DIRECTIONS FOR THIS TASK =>
Nothing may be dropped or altered: reproduce all the data.

[Dataset entries]
-- ==== Sys2Proof/Syntax.lean ====
section
/-! DEFINITION. The commands of the block: one constructor per row of spec/opcode_table.json, with the operands each row
takes from outside, and the data types of those operands. An operand `t` is the device time at which the event falls. -/
namespace Sys2Proof

/-- A letter (R125): one PMU block's measurements for one instant, in host units. `sec`, `k` and `rate` are the
POSTMARK; `arr` is the arrival time; counts are the COUNTS fields; FLAGS[7:0] are set only in a mailbag's copy (R165). -/
structure Letter where
  sid : Nat
  flags : Nat
  sec : Nat
  k : Nat
  rate : Nat
  arr : Time
  stat : Nat
  cfgcnt : Nat
  phn : Nat
  ann : Nat
  dgn : Nat
  path : Nat
  tq : Nat
  ph : List (Word × Word)
  freq : Word
  rocof : Word
  an : List Word
  dg : List Nat
  deriving DecidableEq, Repr

/-- What a MAC receive front hands over with every frame that passed its FCS check: the port, the raw stamp and the aligner's
bit offset (R75), its length, VLAN tag, source MAC, and PRP trailer sequence number if it carries one. -/
structure RxHead where
  port : Fin 4
  raw : Time
  bofs : Nat
  len : Nat
  vlan : Option Nat
  mac : Nat
  prpSeq : Option Nat
  deriving DecidableEq, Repr

/-- A received frame of an IP protocol: its source and destination addresses and ports, the stream connection it came over, if
any, and the C37.118.2 octets. -/
structure RxFrame extends RxHead where
  v6 : Bool
  src : Nat
  sport : Nat
  dst : Nat
  dport : Nat
  conn : Option Nat
  payload : List Byte
  deriving DecidableEq, Repr

/-- One ASDU of an IEC 61850-90-5 SPDU: its RefrTm (seconds, 24-bit fraction, quality octet) if present, and the octets of
its dataset. -/
structure SpduAsdu where
  refr : Option (Nat × Nat × Nat)
  data : List Byte
  deriving DecidableEq, Repr

/-- An IEC 61850-90-5 SPDU after its session header and BER encoding were read: whether the encoding is sound, whether
it is R-GOOSE, the APPID, the SPDU number, the key ID, algorithm code and tag length in bits if it is tagged, whether the payload
is encrypted, the signed octets, the tag, and the ASDUs. -/
structure Spdu where
  wellFormed : Bool
  rgoose : Bool
  appid : Nat
  num : Nat
  keyId : Option Nat
  alg : Nat
  tagBits : Nat
  encrypted : Bool
  signed : List Byte
  tag : List Byte
  asdus : List SpduAsdu
  deriving DecidableEq, Repr

/-- One ASDU of an IEC 61850-9-2 frame, `idx` its place among the frame's, with its sample rate and its channels as the 8 INT32
values and quality words of IEC 61869-9. -/
structure SvAsdu extends RxHead where
  idx : Nat
  appid : Nat
  svId : List Byte
  rate : Nat
  smpCnt : Nat
  smpSynch : Nat
  values : List (Word × Word)
  deriving DecidableEq, Repr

ANSWER FOR THE TASK =>
-- ==== Sys2Proof/Syntax.lean ====
section
/-! DEFINITION. The commands of the block: one constructor per row of spec/opcode_table.json, with the operands each row
takes from outside, and the data types of those operands. An operand `t` is the device time at which the event falls. -/
namespace Sys2Proof

/-- A letter (R125): one PMU block's measurements for one instant, in host units. `sec`, `k` and `rate` are the
POSTMARK; `arr` is the arrival time; counts are the COUNTS fields; FLAGS[7:0] are set only in a mailbag's copy (R165). -/
structure Letter where
  sid : Nat
  flags : Nat
  sec : Nat
  k : Nat
  rate : Nat
  arr : Time
  stat : Nat
  cfgcnt : Nat
  phn : Nat
  ann : Nat
  dgn : Nat
  path : Nat
  tq : Nat
  ph : List (Word × Word)
  freq : Word
  rocof : Word
  an : List Word
  dg : List Nat
  deriving DecidableEq, Repr

/-- What a MAC receive front hands over with every frame that passed its FCS check: the port, the raw stamp and the aligner's
bit offset (R75), its length, VLAN tag, source MAC, and PRP trailer sequence number if it carries one. -/
structure RxHead where
  port : Fin 4
  raw : Time
  bofs : Nat
  len : Nat
  vlan : Option Nat
  mac : Nat
  prpSeq : Option Nat
  deriving DecidableEq, Repr

/-- A received frame of an IP protocol: its source and destination addresses and ports, the stream connection it came over, if
any, and the C37.118.2 octets. -/
structure RxFrame extends RxHead where
  v6 : Bool
  src : Nat
  sport : Nat
  dst : Nat
  dport : Nat
  conn : Option Nat
  payload : List Byte
  deriving DecidableEq, Repr

/-- One ASDU of an IEC 61850-90-5 SPDU: its RefrTm (seconds, 24-bit fraction, quality octet) if present, and the octets of
its dataset. -/
structure SpduAsdu where
  refr : Option (Nat × Nat × Nat)
  data : List Byte
  deriving DecidableEq, Repr

/-- An IEC 61850-90-5 SPDU after its session header and BER encoding were read: whether the encoding is sound, whether
it is R-GOOSE, the APPID, the SPDU number, the key ID, algorithm code and tag length in bits if it is tagged, whether the payload
is encrypted, the signed octets, the tag, and the ASDUs. -/
structure Spdu where
  wellFormed : Bool
  rgoose : Bool
  appid : Nat
  num : Nat
  keyId : Option Nat
  alg : Nat
  tagBits : Nat
  encrypted : Bool
  signed : List Byte
  tag : List Byte
  asdus : List SpduAsdu
  deriving DecidableEq, Repr

/-- One ASDU of an IEC 61850-9-2 frame, `idx` its place among the frame's, with its sample rate and its channels as the 8 INT32
values and quality words of IEC 61869-9. -/
structure SvAsdu extends RxHead where
  idx : Nat
  appid : Nat
  svId : List Byte
  rate : Nat
  smpCnt : Nat
  smpSynch : Nat
  values : List (Word × Word)
  deriving DecidableEq, Repr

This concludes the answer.